## Stored items
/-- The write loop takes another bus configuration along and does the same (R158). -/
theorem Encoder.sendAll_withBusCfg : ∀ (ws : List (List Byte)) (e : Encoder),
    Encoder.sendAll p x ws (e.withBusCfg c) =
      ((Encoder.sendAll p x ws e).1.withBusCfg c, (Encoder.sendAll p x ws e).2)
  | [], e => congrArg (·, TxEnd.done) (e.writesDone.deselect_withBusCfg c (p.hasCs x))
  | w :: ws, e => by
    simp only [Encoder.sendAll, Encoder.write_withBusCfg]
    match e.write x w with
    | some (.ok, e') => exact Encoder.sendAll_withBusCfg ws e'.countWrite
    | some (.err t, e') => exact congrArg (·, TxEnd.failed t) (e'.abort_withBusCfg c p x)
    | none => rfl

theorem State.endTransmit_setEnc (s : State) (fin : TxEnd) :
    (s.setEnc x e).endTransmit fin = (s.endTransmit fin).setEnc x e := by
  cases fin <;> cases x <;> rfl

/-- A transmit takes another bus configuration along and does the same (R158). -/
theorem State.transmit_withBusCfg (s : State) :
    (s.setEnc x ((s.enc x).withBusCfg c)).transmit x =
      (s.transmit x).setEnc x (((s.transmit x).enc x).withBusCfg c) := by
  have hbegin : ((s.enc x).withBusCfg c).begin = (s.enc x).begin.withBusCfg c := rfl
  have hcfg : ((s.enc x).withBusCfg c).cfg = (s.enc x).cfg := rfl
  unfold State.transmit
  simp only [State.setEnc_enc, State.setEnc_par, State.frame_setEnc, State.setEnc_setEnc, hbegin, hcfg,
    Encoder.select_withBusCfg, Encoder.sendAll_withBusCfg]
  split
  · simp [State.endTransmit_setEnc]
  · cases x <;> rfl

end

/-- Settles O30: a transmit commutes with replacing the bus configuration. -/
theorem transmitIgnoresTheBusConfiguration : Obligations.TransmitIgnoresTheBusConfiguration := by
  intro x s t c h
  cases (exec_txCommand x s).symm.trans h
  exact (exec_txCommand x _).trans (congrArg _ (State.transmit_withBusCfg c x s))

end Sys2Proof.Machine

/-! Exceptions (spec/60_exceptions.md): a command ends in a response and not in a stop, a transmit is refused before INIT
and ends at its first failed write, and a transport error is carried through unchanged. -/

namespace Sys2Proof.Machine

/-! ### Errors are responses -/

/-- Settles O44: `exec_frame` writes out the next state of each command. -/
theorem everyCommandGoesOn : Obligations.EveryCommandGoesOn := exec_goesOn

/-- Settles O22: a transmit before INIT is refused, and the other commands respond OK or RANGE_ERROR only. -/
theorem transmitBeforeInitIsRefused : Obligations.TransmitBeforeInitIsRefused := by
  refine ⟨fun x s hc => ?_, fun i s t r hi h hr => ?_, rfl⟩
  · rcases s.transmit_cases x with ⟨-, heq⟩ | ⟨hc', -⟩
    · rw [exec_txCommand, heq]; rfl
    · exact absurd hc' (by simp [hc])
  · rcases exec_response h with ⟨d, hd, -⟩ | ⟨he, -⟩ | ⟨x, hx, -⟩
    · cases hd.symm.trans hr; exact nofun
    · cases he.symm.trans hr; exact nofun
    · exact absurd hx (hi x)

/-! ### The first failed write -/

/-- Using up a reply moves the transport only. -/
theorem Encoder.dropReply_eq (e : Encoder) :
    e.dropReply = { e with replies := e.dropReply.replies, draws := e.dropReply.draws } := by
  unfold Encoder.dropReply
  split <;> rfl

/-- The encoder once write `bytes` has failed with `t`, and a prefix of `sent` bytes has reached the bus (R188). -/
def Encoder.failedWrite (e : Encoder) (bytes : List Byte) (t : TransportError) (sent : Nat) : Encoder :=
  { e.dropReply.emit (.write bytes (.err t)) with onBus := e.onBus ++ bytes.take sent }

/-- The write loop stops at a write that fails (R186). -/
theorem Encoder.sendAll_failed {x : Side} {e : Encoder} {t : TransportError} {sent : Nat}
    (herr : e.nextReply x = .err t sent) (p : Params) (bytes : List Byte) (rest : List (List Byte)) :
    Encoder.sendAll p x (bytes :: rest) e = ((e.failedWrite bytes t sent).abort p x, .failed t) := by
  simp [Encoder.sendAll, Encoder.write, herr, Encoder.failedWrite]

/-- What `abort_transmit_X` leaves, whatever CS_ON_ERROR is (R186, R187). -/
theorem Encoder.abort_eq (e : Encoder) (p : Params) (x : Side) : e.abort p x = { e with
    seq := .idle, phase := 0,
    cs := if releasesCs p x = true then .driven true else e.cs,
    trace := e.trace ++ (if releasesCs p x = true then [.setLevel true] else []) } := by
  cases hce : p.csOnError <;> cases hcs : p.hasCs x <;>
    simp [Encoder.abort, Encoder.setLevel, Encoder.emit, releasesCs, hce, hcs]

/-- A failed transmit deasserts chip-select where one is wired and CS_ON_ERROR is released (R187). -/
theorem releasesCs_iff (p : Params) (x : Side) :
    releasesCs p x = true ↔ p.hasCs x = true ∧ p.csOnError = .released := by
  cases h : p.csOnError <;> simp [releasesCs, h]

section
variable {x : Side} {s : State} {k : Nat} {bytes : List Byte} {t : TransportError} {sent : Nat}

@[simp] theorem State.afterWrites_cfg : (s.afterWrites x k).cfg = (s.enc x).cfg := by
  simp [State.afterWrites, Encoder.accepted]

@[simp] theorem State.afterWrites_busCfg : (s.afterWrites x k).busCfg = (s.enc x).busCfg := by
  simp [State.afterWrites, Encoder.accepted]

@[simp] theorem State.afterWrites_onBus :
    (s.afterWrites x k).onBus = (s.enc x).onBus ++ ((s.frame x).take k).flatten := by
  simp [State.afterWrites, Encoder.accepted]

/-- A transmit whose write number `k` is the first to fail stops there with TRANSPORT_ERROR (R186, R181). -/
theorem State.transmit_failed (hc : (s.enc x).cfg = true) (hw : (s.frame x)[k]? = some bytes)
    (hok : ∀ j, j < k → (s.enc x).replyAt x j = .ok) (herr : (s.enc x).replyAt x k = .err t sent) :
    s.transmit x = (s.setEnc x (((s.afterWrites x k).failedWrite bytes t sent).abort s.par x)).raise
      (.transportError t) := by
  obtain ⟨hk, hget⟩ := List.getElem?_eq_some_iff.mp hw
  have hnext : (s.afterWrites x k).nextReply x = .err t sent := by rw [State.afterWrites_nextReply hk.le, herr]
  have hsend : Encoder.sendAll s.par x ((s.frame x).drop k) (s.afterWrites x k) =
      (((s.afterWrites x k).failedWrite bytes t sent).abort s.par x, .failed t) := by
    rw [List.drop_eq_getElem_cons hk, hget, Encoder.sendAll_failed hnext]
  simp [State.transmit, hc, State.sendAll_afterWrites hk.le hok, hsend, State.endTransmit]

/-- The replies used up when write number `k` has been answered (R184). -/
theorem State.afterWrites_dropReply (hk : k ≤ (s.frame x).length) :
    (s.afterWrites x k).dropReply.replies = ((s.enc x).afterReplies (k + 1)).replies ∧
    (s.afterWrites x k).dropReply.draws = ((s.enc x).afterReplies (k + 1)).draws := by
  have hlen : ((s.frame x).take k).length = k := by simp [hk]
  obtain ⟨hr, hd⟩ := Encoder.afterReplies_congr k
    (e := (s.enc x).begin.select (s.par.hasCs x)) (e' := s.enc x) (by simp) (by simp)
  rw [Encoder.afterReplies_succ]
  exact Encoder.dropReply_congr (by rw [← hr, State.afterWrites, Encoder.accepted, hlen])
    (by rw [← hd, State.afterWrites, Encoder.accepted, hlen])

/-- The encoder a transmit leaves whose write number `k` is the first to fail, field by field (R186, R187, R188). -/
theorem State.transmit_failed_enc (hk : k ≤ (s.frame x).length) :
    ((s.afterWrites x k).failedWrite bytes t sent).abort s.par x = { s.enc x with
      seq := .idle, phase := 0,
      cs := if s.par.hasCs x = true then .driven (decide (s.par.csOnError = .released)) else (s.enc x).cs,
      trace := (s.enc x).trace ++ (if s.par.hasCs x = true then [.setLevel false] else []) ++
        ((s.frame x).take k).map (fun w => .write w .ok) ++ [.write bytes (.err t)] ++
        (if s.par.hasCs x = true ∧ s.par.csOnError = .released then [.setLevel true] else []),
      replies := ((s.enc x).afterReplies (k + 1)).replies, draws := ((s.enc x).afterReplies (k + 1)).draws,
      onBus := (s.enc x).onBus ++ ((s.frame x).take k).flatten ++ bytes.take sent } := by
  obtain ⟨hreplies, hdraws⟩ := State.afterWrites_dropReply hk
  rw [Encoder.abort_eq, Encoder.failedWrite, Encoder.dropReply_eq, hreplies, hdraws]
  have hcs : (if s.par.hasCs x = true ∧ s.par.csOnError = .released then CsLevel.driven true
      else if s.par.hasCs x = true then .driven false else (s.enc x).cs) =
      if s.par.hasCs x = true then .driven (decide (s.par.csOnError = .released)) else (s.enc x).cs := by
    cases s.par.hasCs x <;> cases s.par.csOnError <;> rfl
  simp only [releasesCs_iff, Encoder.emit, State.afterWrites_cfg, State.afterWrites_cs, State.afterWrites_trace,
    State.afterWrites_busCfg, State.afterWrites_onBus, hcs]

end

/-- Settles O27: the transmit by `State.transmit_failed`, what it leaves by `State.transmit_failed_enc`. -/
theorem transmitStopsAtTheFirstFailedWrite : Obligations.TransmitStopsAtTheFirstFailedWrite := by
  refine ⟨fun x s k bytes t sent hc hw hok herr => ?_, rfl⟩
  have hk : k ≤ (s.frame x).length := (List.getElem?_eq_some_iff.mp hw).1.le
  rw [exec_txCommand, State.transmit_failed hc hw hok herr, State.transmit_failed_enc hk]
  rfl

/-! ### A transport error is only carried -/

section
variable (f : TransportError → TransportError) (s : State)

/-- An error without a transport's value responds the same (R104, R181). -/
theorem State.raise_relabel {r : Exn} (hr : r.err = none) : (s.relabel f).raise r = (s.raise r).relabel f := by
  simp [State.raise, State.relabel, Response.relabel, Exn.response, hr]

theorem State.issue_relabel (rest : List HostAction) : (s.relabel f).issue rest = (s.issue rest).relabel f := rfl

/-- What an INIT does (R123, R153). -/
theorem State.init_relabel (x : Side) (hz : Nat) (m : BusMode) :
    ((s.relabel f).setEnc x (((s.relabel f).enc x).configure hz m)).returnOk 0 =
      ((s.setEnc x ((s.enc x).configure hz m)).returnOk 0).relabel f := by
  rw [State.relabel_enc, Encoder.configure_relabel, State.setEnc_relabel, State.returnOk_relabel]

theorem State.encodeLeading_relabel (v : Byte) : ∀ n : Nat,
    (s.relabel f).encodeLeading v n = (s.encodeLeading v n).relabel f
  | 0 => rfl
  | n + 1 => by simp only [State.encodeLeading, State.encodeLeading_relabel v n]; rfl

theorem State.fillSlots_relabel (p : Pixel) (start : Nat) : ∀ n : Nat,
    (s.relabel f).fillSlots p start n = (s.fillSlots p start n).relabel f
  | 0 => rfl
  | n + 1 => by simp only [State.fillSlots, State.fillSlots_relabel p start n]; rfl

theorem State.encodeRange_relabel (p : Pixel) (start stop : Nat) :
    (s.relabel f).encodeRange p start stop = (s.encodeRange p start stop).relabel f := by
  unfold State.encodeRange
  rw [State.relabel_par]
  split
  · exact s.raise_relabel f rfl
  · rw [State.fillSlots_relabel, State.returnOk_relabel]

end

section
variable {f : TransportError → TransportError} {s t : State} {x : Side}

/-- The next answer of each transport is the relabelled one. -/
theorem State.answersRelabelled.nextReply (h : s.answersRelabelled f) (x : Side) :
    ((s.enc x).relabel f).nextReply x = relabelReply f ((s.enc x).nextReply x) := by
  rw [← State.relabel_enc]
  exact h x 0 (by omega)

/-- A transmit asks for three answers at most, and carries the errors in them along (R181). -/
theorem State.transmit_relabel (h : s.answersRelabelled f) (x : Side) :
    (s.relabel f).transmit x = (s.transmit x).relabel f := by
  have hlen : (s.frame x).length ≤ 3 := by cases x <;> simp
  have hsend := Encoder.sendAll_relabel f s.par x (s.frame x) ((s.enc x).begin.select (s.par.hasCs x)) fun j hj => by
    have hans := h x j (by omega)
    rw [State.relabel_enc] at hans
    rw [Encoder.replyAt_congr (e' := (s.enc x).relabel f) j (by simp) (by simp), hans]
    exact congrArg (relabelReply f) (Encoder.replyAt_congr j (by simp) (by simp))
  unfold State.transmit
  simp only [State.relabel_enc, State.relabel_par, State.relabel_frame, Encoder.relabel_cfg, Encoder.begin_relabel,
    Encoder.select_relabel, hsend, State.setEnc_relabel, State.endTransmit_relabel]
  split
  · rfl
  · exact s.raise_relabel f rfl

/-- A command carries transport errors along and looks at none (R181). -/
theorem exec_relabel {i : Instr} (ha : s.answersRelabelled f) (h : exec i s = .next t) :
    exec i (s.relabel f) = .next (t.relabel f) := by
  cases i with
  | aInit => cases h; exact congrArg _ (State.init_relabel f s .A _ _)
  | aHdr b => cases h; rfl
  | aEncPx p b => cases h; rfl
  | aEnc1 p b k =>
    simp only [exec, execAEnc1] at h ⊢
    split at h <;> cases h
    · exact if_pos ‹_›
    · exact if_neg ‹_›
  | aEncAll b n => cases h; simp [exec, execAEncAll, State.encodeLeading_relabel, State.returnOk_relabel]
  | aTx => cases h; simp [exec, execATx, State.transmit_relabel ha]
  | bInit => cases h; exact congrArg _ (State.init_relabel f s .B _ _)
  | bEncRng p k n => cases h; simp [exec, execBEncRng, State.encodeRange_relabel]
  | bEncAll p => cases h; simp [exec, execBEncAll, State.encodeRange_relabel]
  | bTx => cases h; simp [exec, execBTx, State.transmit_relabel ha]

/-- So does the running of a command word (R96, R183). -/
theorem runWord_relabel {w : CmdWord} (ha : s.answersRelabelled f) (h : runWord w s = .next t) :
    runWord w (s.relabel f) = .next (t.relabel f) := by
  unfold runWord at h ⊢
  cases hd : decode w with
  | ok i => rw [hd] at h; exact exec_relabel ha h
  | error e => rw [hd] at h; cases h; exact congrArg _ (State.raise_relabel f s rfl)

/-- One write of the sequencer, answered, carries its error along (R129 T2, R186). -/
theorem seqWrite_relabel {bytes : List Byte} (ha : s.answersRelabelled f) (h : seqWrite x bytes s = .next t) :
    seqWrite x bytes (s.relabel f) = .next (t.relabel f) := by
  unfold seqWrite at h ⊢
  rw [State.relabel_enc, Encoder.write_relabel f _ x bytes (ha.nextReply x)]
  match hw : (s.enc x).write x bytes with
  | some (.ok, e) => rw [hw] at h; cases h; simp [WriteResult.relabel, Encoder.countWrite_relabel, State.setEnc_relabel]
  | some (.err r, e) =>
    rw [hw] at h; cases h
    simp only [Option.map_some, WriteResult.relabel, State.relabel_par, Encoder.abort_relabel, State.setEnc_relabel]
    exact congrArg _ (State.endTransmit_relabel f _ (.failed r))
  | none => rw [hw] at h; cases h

...

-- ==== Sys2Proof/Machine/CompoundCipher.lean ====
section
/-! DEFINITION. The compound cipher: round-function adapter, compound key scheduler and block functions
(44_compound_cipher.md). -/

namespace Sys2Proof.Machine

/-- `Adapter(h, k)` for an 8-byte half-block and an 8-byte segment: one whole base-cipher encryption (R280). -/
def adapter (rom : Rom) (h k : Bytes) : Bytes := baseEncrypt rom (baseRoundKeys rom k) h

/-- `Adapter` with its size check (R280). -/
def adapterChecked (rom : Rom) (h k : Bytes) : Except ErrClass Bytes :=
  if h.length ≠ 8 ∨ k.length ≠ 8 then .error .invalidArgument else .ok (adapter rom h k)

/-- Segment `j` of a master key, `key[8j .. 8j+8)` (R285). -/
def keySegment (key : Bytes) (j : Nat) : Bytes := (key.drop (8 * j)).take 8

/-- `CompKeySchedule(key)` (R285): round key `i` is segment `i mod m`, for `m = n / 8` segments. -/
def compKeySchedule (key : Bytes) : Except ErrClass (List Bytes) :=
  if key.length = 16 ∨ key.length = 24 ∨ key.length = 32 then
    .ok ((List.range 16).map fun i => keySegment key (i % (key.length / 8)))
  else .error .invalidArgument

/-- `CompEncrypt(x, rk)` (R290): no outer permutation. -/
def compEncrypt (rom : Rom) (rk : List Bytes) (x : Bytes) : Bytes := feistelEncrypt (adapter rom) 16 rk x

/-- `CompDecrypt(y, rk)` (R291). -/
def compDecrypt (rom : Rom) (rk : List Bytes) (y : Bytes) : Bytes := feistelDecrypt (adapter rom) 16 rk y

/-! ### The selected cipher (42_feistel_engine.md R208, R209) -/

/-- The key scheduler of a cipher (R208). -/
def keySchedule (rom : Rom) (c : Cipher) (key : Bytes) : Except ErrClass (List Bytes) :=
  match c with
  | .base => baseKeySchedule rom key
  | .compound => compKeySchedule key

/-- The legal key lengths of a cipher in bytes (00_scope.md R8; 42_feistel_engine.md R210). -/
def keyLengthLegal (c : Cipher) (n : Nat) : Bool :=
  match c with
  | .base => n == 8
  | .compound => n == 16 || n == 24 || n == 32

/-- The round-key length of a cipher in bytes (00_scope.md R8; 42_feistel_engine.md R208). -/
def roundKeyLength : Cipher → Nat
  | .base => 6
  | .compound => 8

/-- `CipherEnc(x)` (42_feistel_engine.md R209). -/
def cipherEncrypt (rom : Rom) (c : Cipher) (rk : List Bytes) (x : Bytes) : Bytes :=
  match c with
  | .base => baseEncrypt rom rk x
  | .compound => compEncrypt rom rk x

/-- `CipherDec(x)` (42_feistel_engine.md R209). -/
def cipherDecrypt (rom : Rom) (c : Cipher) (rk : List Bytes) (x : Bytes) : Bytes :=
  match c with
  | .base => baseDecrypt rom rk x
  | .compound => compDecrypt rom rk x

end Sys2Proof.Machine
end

## Task instructions
Go through the entries and return each line where the word "start" occurs.

## Task output
theorem State.fillSlots_relabel (p : Pixel) (start : Nat) : ∀ n : Nat,
    (s.relabel f).fillSlots p start n = (s.fillSlots p start n).relabel f
  | n + 1 => by simp only [State.fillSlots, State.fillSlots_relabel p start n]; rfl
theorem State.encodeRange_relabel (p : Pixel) (start stop : Nat) :
    (s.relabel f).encodeRange p start stop = (s.encodeRange p start stop).relabel f := by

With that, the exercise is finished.